/-! ### State.setHub -/

@[simp] theorem State.setHub_pending (s : State) (h : Nat) (x : Hub) : (s.setHub h x).pending = s.pending := rfl
@[simp] theorem State.setHub_respStatus (s : State) (h : Nat) (x : Hub) : (s.setHub h x).respStatus = s.respStatus := rfl
@[simp] theorem State.setHub_respValue (s : State) (h : Nat) (x : Hub) : (s.setHub h x).respValue = s.respValue := rfl
@[simp] theorem State.setHub_fresh (s : State) (h : Nat) (x : Hub) : (s.setHub h x).fresh = s.fresh := rfl
@[simp] theorem State.setHub_regs (s : State) (h : Nat) (x : Hub) : (s.setHub h x).regs = s.regs := rfl
@[simp] theorem State.setHub_cores (s : State) (h : Nat) (x : Hub) : (s.setHub h x).cores = s.cores := rfl
@[simp] theorem State.setHub_caches (s : State) (h : Nat) (x : Hub) : (s.setHub h x).caches = s.caches := rfl
@[simp] theorem State.setHub_slices (s : State) (h : Nat) (x : Hub) : (s.setHub h x).slices = s.slices := rfl
@[simp] theorem State.setHub_nis (s : State) (h : Nat) (x : Hub) : (s.setHub h x).nis = s.nis := rfl
@[simp] theorem State.setHub_lecs (s : State) (h : Nat) (x : Hub) : (s.setHub h x).lecs = s.lecs := rfl
@[simp] theorem State.setHub_wakeQ (s : State) (h : Nat) (x : Hub) : (s.setHub h x).wakeQ = s.wakeQ := rfl
@[simp] theorem State.setHub_pads (s : State) (h : Nat) (x : Hub) : (s.setHub h x).pads = s.pads := rfl
@[simp] theorem State.setHub_padPoison (s : State) (h : Nat) (x : Hub) : (s.setHub h x).padPoison = s.padPoison := rfl
@[simp] theorem State.setHub_sram (s : State) (h : Nat) (x : Hub) : (s.setHub h x).sram = s.sram := rfl
@[simp] theorem State.setHub_rasSeq (s : State) (h : Nat) (x : Hub) : (s.setHub h x).rasSeq = s.rasSeq := rfl
@[simp] theorem State.setHub_ceHist (s : State) (h : Nat) (x : Hub) : (s.setHub h x).ceHist = s.ceHist := rfl
@[simp] theorem State.setHub_faultHist (s : State) (h : Nat) (x : Hub) : (s.setHub h x).faultHist = s.faultHist := rfl
@[simp] theorem State.setHub_tblLog (s : State) (h : Nat) (x : Hub) : (s.setHub h x).tblLog = s.tblLog := rfl
@[simp] theorem State.setHub_tmaps (s : State) (h : Nat) (x : Hub) : (s.setHub h x).tmaps = s.tmaps := rfl
@[simp] theorem State.setHub_routers (s : State) (h : Nat) (x : Hub) : (s.setHub h x).routers = s.routers := rfl
@[simp] theorem State.setHub_traces (s : State) (h : Nat) (x : Hub) : (s.setHub h x).traces = s.traces := rfl
@[simp] theorem State.setHub_arbs (s : State) (h : Nat) (x : Hub) : (s.setHub h x).arbs = s.arbs := rfl
@[simp] theorem State.setHub_near (s : State) (h : Nat) (x : Hub) : (s.setHub h x).near = s.near := rfl
@[simp] theorem State.setHub_nearMeta (s : State) (h : Nat) (x : Hub) : (s.setHub h x).nearMeta = s.nearMeta := rfl
@[simp] theorem State.setHub_chans (s : State) (h : Nat) (x : Hub) : (s.setHub h x).chans = s.chans := rfl
@[simp] theorem State.setHub_splits (s : State) (h : Nat) (x : Hub) : (s.setHub h x).splits = s.splits := rfl
@[simp] theorem State.setHub_sys (s : State) (h : Nat) (x : Hub) : (s.setHub h x).sys = s.sys := rfl
@[simp] theorem State.setHub_tuck (s : State) (h : Nat) (x : Hub) : (s.setHub h x).tuck = s.tuck := rfl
**********
* ACTIVITY
Whatever is in the entries above, write it out exactly.

* REPLY TO THE EXERCISE
/-! ### State.setHub -/

@[simp] theorem State.setHub_pending (s : State) (h : Nat) (x : Hub) : (s.setHub h x).pending = s.pending := rfl
@[simp] theorem State.setHub_respStatus (s : State) (h : Nat) (x : Hub) : (s.setHub h x).respStatus = s.respStatus := rfl
@[simp] theorem State.setHub_respValue (s : State) (h : Nat) (x : Hub) : (s.setHub h x).respValue = s.respValue := rfl
@[simp] theorem State.setHub_fresh (s : State) (h : Nat) (x : Hub) : (s.setHub h x).fresh = s.fresh := rfl
@[simp] theorem State.setHub_regs (s : State) (h : Nat) (x : Hub) : (s.setHub h x).regs = s.regs := rfl
@[simp] theorem State.setHub_cores (s : State) (h : Nat) (x : Hub) : (s.setHub h x).cores = s.cores := rfl
@[simp] theorem State.setHub_caches (s : State) (h : Nat) (x : Hub) : (s.setHub h x).caches = s.caches := rfl
@[simp] theorem State.setHub_slices (s : State) (h : Nat) (x : Hub) : (s.setHub h x).slices = s.slices := rfl
@[simp] theorem State.setHub_nis (s : State) (h : Nat) (x : Hub) : (s.setHub h x).nis = s.nis := rfl
@[simp] theorem State.setHub_lecs (s : State) (h : Nat) (x : Hub) : (s.setHub h x).lecs = s.lecs := rfl
@[simp] theorem State.setHub_wakeQ (s : State) (h : Nat) (x : Hub) : (s.setHub h x).wakeQ = s.wakeQ := rfl
@[simp] theorem State.setHub_pads (s : State) (h : Nat) (x : Hub) : (s.setHub h x).pads = s.pads := rfl
@[simp] theorem State.setHub_padPoison (s : State) (h : Nat) (x : Hub) : (s.setHub h x).padPoison = s.padPoison := rfl
@[simp] theorem State.setHub_sram (s : State) (h : Nat) (x : Hub) : (s.setHub h x).sram = s.sram := rfl
@[simp] theorem State.setHub_rasSeq (s : State) (h : Nat) (x : Hub) : (s.setHub h x).rasSeq = s.rasSeq := rfl
@[simp] theorem State.setHub_ceHist (s : State) (h : Nat) (x : Hub) : (s.setHub h x).ceHist = s.ceHist := rfl
@[simp] theorem State.setHub_faultHist (s : State) (h : Nat) (x : Hub) : (s.setHub h x).faultHist = s.faultHist := rfl
@[simp] theorem State.setHub_tblLog (s : State) (h : Nat) (x : Hub) : (s.setHub h x).tblLog = s.tblLog := rfl
@[simp] theorem State.setHub_tmaps (s : State) (h : Nat) (x : Hub) : (s.setHub h x).tmaps = s.tmaps := rfl
@[simp] theorem State.setHub_routers (s : State) (h : Nat) (x : Hub) : (s.setHub h x).routers = s.routers := rfl
@[simp] theorem State.setHub_traces (s : State) (h : Nat) (x : Hub) : (s.setHub h x).traces = s.traces := rfl
@[simp] theorem State.setHub_arbs (s : State) (h : Nat) (x : Hub) : (s.setHub h x).arbs = s.arbs := rfl
@[simp] theorem State.setHub_near (s : State) (h : Nat) (x : Hub) : (s.setHub h x).near = s.near := rfl
@[simp] theorem State.setHub_nearMeta (s : State) (h : Nat) (x : Hub) : (s.setHub h x).nearMeta = s.nearMeta := rfl
@[simp] theorem State.setHub_chans (s : State) (h : Nat) (x : Hub) : (s.setHub h x).chans = s.chans := rfl
@[simp] theorem State.setHub_splits (s : State) (h : Nat) (x : Hub) : (s.setHub h x).splits = s.splits := rfl
@[simp] theorem State.setHub_sys (s : State) (h : Nat) (x : Hub) : (s.setHub h x).sys = s.sys := rfl
@[simp] theorem State.setHub_tuck (s : State) (h : Nat) (x : Hub) : (s.setHub h x).tuck = s.tuck := rfl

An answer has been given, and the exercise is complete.